- _Task requirements_
Please look for the string "snap" below and report every line in which it occurs.

Records from a data collection:
/-! ### State.setConnX -/

@[simp] theorem State.setConnX_pending (c : Nat) (f : ConnX → ConnX) : (s.setConnX c f).pending = s.pending := rfl
@[simp] theorem State.setConnX_regs (c : Nat) (f : ConnX → ConnX) : (s.setConnX c f).regs = s.regs := rfl
@[simp] theorem State.setConnX_latch (c : Nat) (f : ConnX → ConnX) : (s.setConnX c f).latch = s.latch := rfl
@[simp] theorem State.setConnX_locks (c : Nat) (f : ConnX → ConnX) : (s.setConnX c f).locks = s.locks := rfl
@[simp] theorem State.setConnX_ctx (c : Nat) (f : ConnX → ConnX) : (s.setConnX c f).ctx = s.ctx := rfl
@[simp] theorem State.setConnX_ctxPoison (c : Nat) (f : ConnX → ConnX) : (s.setConnX c f).ctxPoison = s.ctxPoison := rfl
@[simp] theorem State.setConnX_resPoison (c : Nat) (f : ConnX → ConnX) : (s.setConnX c f).resPoison = s.resPoison := rfl
@[simp] theorem State.setConnX_clearRun (c : Nat) (f : ConnX → ConnX) : (s.setConnX c f).clearRun = s.clearRun := rfl
@[simp] theorem State.setConnX_upsets (c : Nat) (f : ConnX → ConnX) : (s.setConnX c f).upsets = s.upsets := rfl
@[simp] theorem State.setConnX_mem (c : Nat) (f : ConnX → ConnX) : (s.setConnX c f).mem = s.mem := rfl
@[simp] theorem State.setConnX_memPoison (c : Nat) (f : ConnX → ConnX) : (s.setConnX c f).memPoison = s.memPoison := rfl
@[simp] theorem State.setConnX_cb (c : Nat) (f : ConnX → ConnX) : (s.setConnX c f).cb = s.cb := rfl
@[simp] theorem State.setConnX_touched (c : Nat) (f : ConnX → ConnX) : (s.setConnX c f).touched = s.touched := rfl
@[simp] theorem State.setConnX_piers (c : Nat) (f : ConnX → ConnX) : (s.setConnX c f).piers = s.piers := rfl
@[simp] theorem State.setConnX_joints (c : Nat) (f : ConnX → ConnX) : (s.setConnX c f).joints = s.joints := rfl
@[simp] theorem State.setConnX_irqOut (c : Nat) (f : ConnX → ConnX) : (s.setConnX c f).irqOut = s.irqOut := rfl
@[simp] theorem State.setConnX_lastRead (c : Nat) (f : ConnX → ConnX) : (s.setConnX c f).lastRead = s.lastRead := rfl
@[simp] theorem State.setConnX_q (c : Nat) (f : ConnX → ConnX) : (s.setConnX c f).q = s.q := rfl
@[simp] theorem State.setConnX_deck (c : Nat) (f : ConnX → ConnX) : (s.setConnX c f).deck = s.deck := rfl
@[simp] theorem State.setConnX_clock (c : Nat) (f : ConnX → ConnX) : (s.setConnX c f).clock = s.clock := rfl
@[simp] theorem State.setConnX_snap (c : Nat) (f : ConnX → ConnX) : (s.setConnX c f).snap = s.snap := rfl
@[simp] theorem State.setConnX_pwr (c : Nat) (f : ConnX → ConnX) : (s.setConnX c f).pwr = s.pwr := rfl
@[simp] theorem State.setConnX_kstn (c : Nat) (f : ConnX → ConnX) : (s.setConnX c f).kstn = s.kstn := rfl
@[simp] theorem State.setConnX_scan (c : Nat) (f : ConnX → ConnX) : (s.setConnX c f).scan = s.scan := rfl
@[simp] theorem State.setConnX_test (c : Nat) (f : ConnX → ConnX) : (s.setConnX c f).test = s.test := rfl
@[simp] theorem State.setConnX_free (c : Nat) (f : ConnX → ConnX) : (s.setConnX c f).free = s.free := rfl

/-! ### State.setKey -/

@[simp] theorem State.setKey_pending (c : Nat) (rx phase : Bool) (key : Option Bytes) : (s.setKey c rx phase key).pending = s.pending := rfl
@[simp] theorem State.setKey_regs (c : Nat) (rx phase : Bool) (key : Option Bytes) : (s.setKey c rx phase key).regs = s.regs := rfl
@[simp] theorem State.setKey_latch (c : Nat) (rx phase : Bool) (key : Option Bytes) : (s.setKey c rx phase key).latch = s.latch := rfl
@[simp] theorem State.setKey_locks (c : Nat) (rx phase : Bool) (key : Option Bytes) : (s.setKey c rx phase key).locks = s.locks := rfl
@[simp] theorem State.setKey_ctx (c : Nat) (rx phase : Bool) (key : Option Bytes) : (s.setKey c rx phase key).ctx = s.ctx := rfl
@[simp] theorem State.setKey_ctxPoison (c : Nat) (rx phase : Bool) (key : Option Bytes) : (s.setKey c rx phase key).ctxPoison = s.ctxPoison := rfl
@[simp] theorem State.setKey_resPoison (c : Nat) (rx phase : Bool) (key : Option Bytes) : (s.setKey c rx phase key).resPoison = s.resPoison := rfl
@[simp] theorem State.setKey_clearRun (c : Nat) (rx phase : Bool) (key : Option Bytes) : (s.setKey c rx phase key).clearRun = s.clearRun := rfl
@[simp] theorem State.setKey_upsets (c : Nat) (rx phase : Bool) (key : Option Bytes) : (s.setKey c rx phase key).upsets = s.upsets := rfl
@[simp] theorem State.setKey_mem (c : Nat) (rx phase : Bool) (key : Option Bytes) : (s.setKey c rx phase key).mem = s.mem := rfl
@[simp] theorem State.setKey_memPoison (c : Nat) (rx phase : Bool) (key : Option Bytes) : (s.setKey c rx phase key).memPoison = s.memPoison := rfl
@[simp] theorem State.setKey_cb (c : Nat) (rx phase : Bool) (key : Option Bytes) : (s.setKey c rx phase key).cb = s.cb := rfl
@[simp] theorem State.setKey_touched (c : Nat) (rx phase : Bool) (key : Option Bytes) : (s.setKey c rx phase key).touched = s.touched := rfl
@[simp] theorem State.setKey_piers (c : Nat) (rx phase : Bool) (key : Option Bytes) : (s.setKey c rx phase key).piers = s.piers := rfl
@[simp] theorem State.setKey_joints (c : Nat) (rx phase : Bool) (key : Option Bytes) : (s.setKey c rx phase key).joints = s.joints := rfl
@[simp] theorem State.setKey_irqOut (c : Nat) (rx phase : Bool) (key : Option Bytes) : (s.setKey c rx phase key).irqOut = s.irqOut := rfl
@[simp] theorem State.setKey_lastRead (c : Nat) (rx phase : Bool) (key : Option Bytes) : (s.setKey c rx phase key).lastRead = s.lastRead := rfl
@[simp] theorem State.setKey_q (c : Nat) (rx phase : Bool) (key : Option Bytes) : (s.setKey c rx phase key).q = s.q := rfl
@[simp] theorem State.setKey_deck (c : Nat) (rx phase : Bool) (key : Option Bytes) : (s.setKey c rx phase key).deck = s.deck := rfl
@[simp] theorem State.setKey_clock (c : Nat) (rx phase : Bool) (key : Option Bytes) : (s.setKey c rx phase key).clock = s.clock := rfl
@[simp] theorem State.setKey_snap (c : Nat) (rx phase : Bool) (key : Option Bytes) : (s.setKey c rx phase key).snap = s.snap := rfl
@[simp] theorem State.setKey_pwr (c : Nat) (rx phase : Bool) (key : Option Bytes) : (s.setKey c rx phase key).pwr = s.pwr := rfl
@[simp] theorem State.setKey_kstn (c : Nat) (rx phase : Bool) (key : Option Bytes) : (s.setKey c rx phase key).kstn = s.kstn := rfl
@[simp] theorem State.setKey_scan (c : Nat) (rx phase : Bool) (key : Option Bytes) : (s.setKey c rx phase key).scan = s.scan := rfl
@[simp] theorem State.setKey_test (c : Nat) (rx phase : Bool) (key : Option Bytes) : (s.setKey c rx phase key).test = s.test := rfl
@[simp] theorem State.setKey_free (c : Nat) (rx phase : Bool) (key : Option Bytes) : (s.setKey c rx phase key).free = s.free := rfl

/-! ### State.dropAwait -/

@[simp] theorem State.dropAwait_pending (a : Await) : (s.dropAwait a).pending = s.pending := rfl
@[simp] theorem State.dropAwait_regs (a : Await) : (s.dropAwait a).regs = s.regs := rfl
@[simp] theorem State.dropAwait_latch (a : Await) : (s.dropAwait a).latch = s.latch := rfl
@[simp] theorem State.dropAwait_locks (a : Await) : (s.dropAwait a).locks = s.locks := rfl
@[simp] theorem State.dropAwait_ctx (a : Await) : (s.dropAwait a).ctx = s.ctx := rfl
@[simp] theorem State.dropAwait_ctxPoison (a : Await) : (s.dropAwait a).ctxPoison = s.ctxPoison := rfl
@[simp] theorem State.dropAwait_resPoison (a : Await) : (s.dropAwait a).resPoison = s.resPoison := rfl
@[simp] theorem State.dropAwait_clearRun (a : Await) : (s.dropAwait a).clearRun = s.clearRun := rfl
@[simp] theorem State.dropAwait_upsets (a : Await) : (s.dropAwait a).upsets = s.upsets := rfl
@[simp] theorem State.dropAwait_mem (a : Await) : (s.dropAwait a).mem = s.mem := rfl
@[simp] theorem State.dropAwait_memPoison (a : Await) : (s.dropAwait a).memPoison = s.memPoison := rfl
@[simp] theorem State.dropAwait_cb (a : Await) : (s.dropAwait a).cb = s.cb := rfl
@[simp] theorem State.dropAwait_touched (a : Await) : (s.dropAwait a).touched = s.touched := rfl
@[simp] theorem State.dropAwait_piers (a : Await) : (s.dropAwait a).piers = s.piers := rfl
@[simp] theorem State.dropAwait_joints (a : Await) : (s.dropAwait a).joints = s.joints := rfl
@[simp] theorem State.dropAwait_irqOut (a : Await) : (s.dropAwait a).irqOut = s.irqOut := rfl
@[simp] theorem State.dropAwait_lastRead (a : Await) : (s.dropAwait a).lastRead = s.lastRead := rfl
@[simp] theorem State.dropAwait_q (a : Await) : (s.dropAwait a).q = s.q := rfl
@[simp] theorem State.dropAwait_deck (a : Await) : (s.dropAwait a).deck = s.deck := rfl
@[simp] theorem State.dropAwait_clock (a : Await) : (s.dropAwait a).clock = s.clock := rfl
@[simp] theorem State.dropAwait_snap (a : Await) : (s.dropAwait a).snap = s.snap := rfl
@[simp] theorem State.dropAwait_pwr (a : Await) : (s.dropAwait a).pwr = s.pwr := rfl
@[simp] theorem State.dropAwait_kstn (a : Await) : (s.dropAwait a).kstn = s.kstn := rfl
@[simp] theorem State.dropAwait_scan (a : Await) : (s.dropAwait a).scan = s.scan := rfl
@[simp] theorem State.dropAwait_test (a : Await) : (s.dropAwait a).test = s.test := rfl
@[simp] theorem State.dropAwait_free (a : Await) : (s.dropAwait a).free = s.free := rfl

/-! ### State.putLink -/

@[simp] theorem State.putLink_pending (h : Nat) (words : List Bytes) : (s.putLink h words).pending = s.pending := rfl
@[simp] theorem State.putLink_regs (h : Nat) (words : List Bytes) : (s.putLink h words).regs = s.regs := rfl
@[simp] theorem State.putLink_latch (h : Nat) (words : List Bytes) : (s.putLink h words).latch = s.latch := rfl
@[simp] theorem State.putLink_locks (h : Nat) (words : List Bytes) : (s.putLink h words).locks = s.locks := rfl
@[simp] theorem State.putLink_ctx (h : Nat) (words : List Bytes) : (s.putLink h words).ctx = s.ctx := rfl
@[simp] theorem State.putLink_ctxPoison (h : Nat) (words : List Bytes) : (s.putLink h words).ctxPoison = s.ctxPoison := rfl
@[simp] theorem State.putLink_resPoison (h : Nat) (words : List Bytes) : (s.putLink h words).resPoison = s.resPoison := rfl
@[simp] theorem State.putLink_clearRun (h : Nat) (words : List Bytes) : (s.putLink h words).clearRun = s.clearRun := rfl
@[simp] theorem State.putLink_upsets (h : Nat) (words : List Bytes) : (s.putLink h words).upsets = s.upsets := rfl
@[simp] theorem State.putLink_mem (h : Nat) (words : List Bytes) : (s.putLink h words).mem = s.mem := rfl
@[simp] theorem State.putLink_memPoison (h : Nat) (words : List Bytes) : (s.putLink h words).memPoison = s.memPoison := rfl
@[simp] theorem State.putLink_cb (h : Nat) (words : List Bytes) : (s.putLink h words).cb = s.cb := rfl
@[simp] theorem State.putLink_touched (h : Nat) (words : List Bytes) : (s.putLink h words).touched = s.touched := rfl
@[simp] theorem State.putLink_piers (h : Nat) (words : List Bytes) : (s.putLink h words).piers = s.piers := rfl
@[simp] theorem State.putLink_joints (h : Nat) (words : List Bytes) : (s.putLink h words).joints = s.joints := rfl
@[simp] theorem State.putLink_irqOut (h : Nat) (words : List Bytes) : (s.putLink h words).irqOut = s.irqOut := rfl
@[simp] theorem State.putLink_lastRead (h : Nat) (words : List Bytes) : (s.putLink h words).lastRead = s.lastRead := rfl
@[simp] theorem State.putLink_q (h : Nat) (words : List Bytes) : (s.putLink h words).q = s.q := rfl
@[simp] theorem State.putLink_x (h : Nat) (words : List Bytes) : (s.putLink h words).x = s.x := rfl
@[simp] theorem State.putLink_clock (h : Nat) (words : List Bytes) : (s.putLink h words).clock = s.clock := rfl
@[simp] theorem State.putLink_snap (h : Nat) (words : List Bytes) : (s.putLink h words).snap = s.snap := rfl
@[simp] theorem State.putLink_pwr (h : Nat) (words : List Bytes) : (s.putLink h words).pwr = s.pwr := rfl
@[simp] theorem State.putLink_kstn (h : Nat) (words : List Bytes) : (s.putLink h words).kstn = s.kstn := rfl
@[simp] theorem State.putLink_scan (h : Nat) (words : List Bytes) : (s.putLink h words).scan = s.scan := rfl
@[simp] theorem State.putLink_test (h : Nat) (words : List Bytes) : (s.putLink h words).test = s.test := rfl
@[simp] theorem State.putLink_free (h : Nat) (words : List Bytes) : (s.putLink h words).free = s.free := rfl

/-! ### State.setHalf -/

@[simp] theorem State.setHalf_pending (h : Nat) (f : HalfPort → HalfPort) : (s.setHalf h f).pending = s.pending := rfl
@[simp] theorem State.setHalf_regs (h : Nat) (f : HalfPort → HalfPort) : (s.setHalf h f).regs = s.regs := rfl
@[simp] theorem State.setHalf_latch (h : Nat) (f : HalfPort → HalfPort) : (s.setHalf h f).latch = s.latch := rfl
@[simp] theorem State.setHalf_locks (h : Nat) (f : HalfPort → HalfPort) : (s.setHalf h f).locks = s.locks := rfl
@[simp] theorem State.setHalf_ctx (h : Nat) (f : HalfPort → HalfPort) : (s.setHalf h f).ctx = s.ctx := rfl
@[simp] theorem State.setHalf_ctxPoison (h : Nat) (f : HalfPort → HalfPort) : (s.setHalf h f).ctxPoison = s.ctxPoison := rfl
@[simp] theorem State.setHalf_resPoison (h : Nat) (f : HalfPort → HalfPort) : (s.setHalf h f).resPoison = s.resPoison := rfl
@[simp] theorem State.setHalf_clearRun (h : Nat) (f : HalfPort → HalfPort) : (s.setHalf h f).clearRun = s.clearRun := rfl
@[simp] theorem State.setHalf_upsets (h : Nat) (f : HalfPort → HalfPort) : (s.setHalf h f).upsets = s.upsets := rfl
@[simp] theorem State.setHalf_mem (h : Nat) (f : HalfPort → HalfPort) : (s.setHalf h f).mem = s.mem := rfl
@[simp] theorem State.setHalf_memPoison (h : Nat) (f : HalfPort → HalfPort) : (s.setHalf h f).memPoison = s.memPoison := rfl
@[simp] theorem State.setHalf_cb (h : Nat) (f : HalfPort → HalfPort) : (s.setHalf h f).cb = s.cb := rfl
@[simp] theorem State.setHalf_touched (h : Nat) (f : HalfPort → HalfPort) : (s.setHalf h f).touched = s.touched := rfl
@[simp] theorem State.setHalf_piers (h : Nat) (f : HalfPort → HalfPort) : (s.setHalf h f).piers = s.piers := rfl
@[simp] theorem State.setHalf_joints (h : Nat) (f : HalfPort → HalfPort) : (s.setHalf h f).joints = s.joints := rfl
@[simp] theorem State.setHalf_irqOut (h : Nat) (f : HalfPort → HalfPort) : (s.setHalf h f).irqOut = s.irqOut := rfl
@[simp] theorem State.setHalf_lastRead (h : Nat) (f : HalfPort → HalfPort) : (s.setHalf h f).lastRead = s.lastRead := rfl
@[simp] theorem State.setHalf_q (h : Nat) (f : HalfPort → HalfPort) : (s.setHalf h f).q = s.q := rfl
@[simp] theorem State.setHalf_x (h : Nat) (f : HalfPort → HalfPort) : (s.setHalf h f).x = s.x := rfl
@[simp] theorem State.setHalf_clock (h : Nat) (f : HalfPort → HalfPort) : (s.setHalf h f).clock = s.clock := rfl
@[simp] theorem State.setHalf_snap (h : Nat) (f : HalfPort → HalfPort) : (s.setHalf h f).snap = s.snap := rfl
@[simp] theorem State.setHalf_pwr (h : Nat) (f : HalfPort → HalfPort) : (s.setHalf h f).pwr = s.pwr := rfl
@[simp] theorem State.setHalf_kstn (h : Nat) (f : HalfPort → HalfPort) : (s.setHalf h f).kstn = s.kstn := rfl
@[simp] theorem State.setHalf_scan (h : Nat) (f : HalfPort → HalfPort) : (s.setHalf h f).scan = s.scan := rfl
@[simp] theorem State.setHalf_test (h : Nat) (f : HalfPort → HalfPort) : (s.setHalf h f).test = s.test := rfl
@[simp] theorem State.setHalf_free (h : Nat) (f : HalfPort → HalfPort) : (s.setHalf h f).free = s.free := rfl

- _Problem solution_
@[simp] theorem State.setConnX_snap (c : Nat) (f : ConnX → ConnX) : (s.setConnX c f).snap = s.snap := rfl
@[simp] theorem State.setKey_snap (c : Nat) (rx phase : Bool) (key : Option Bytes) : (s.setKey c rx phase key).snap = s.snap := rfl
@[simp] theorem State.dropAwait_snap (a : Await) : (s.dropAwait a).snap = s.snap := rfl
@[simp] theorem State.putLink_snap (h : Nat) (words : List Bytes) : (s.putLink h words).snap = s.snap := rfl
@[simp] theorem State.setHalf_snap (h : Nat) (f : HalfPort → HalfPort) : (s.setHalf h f).snap = s.snap := rfl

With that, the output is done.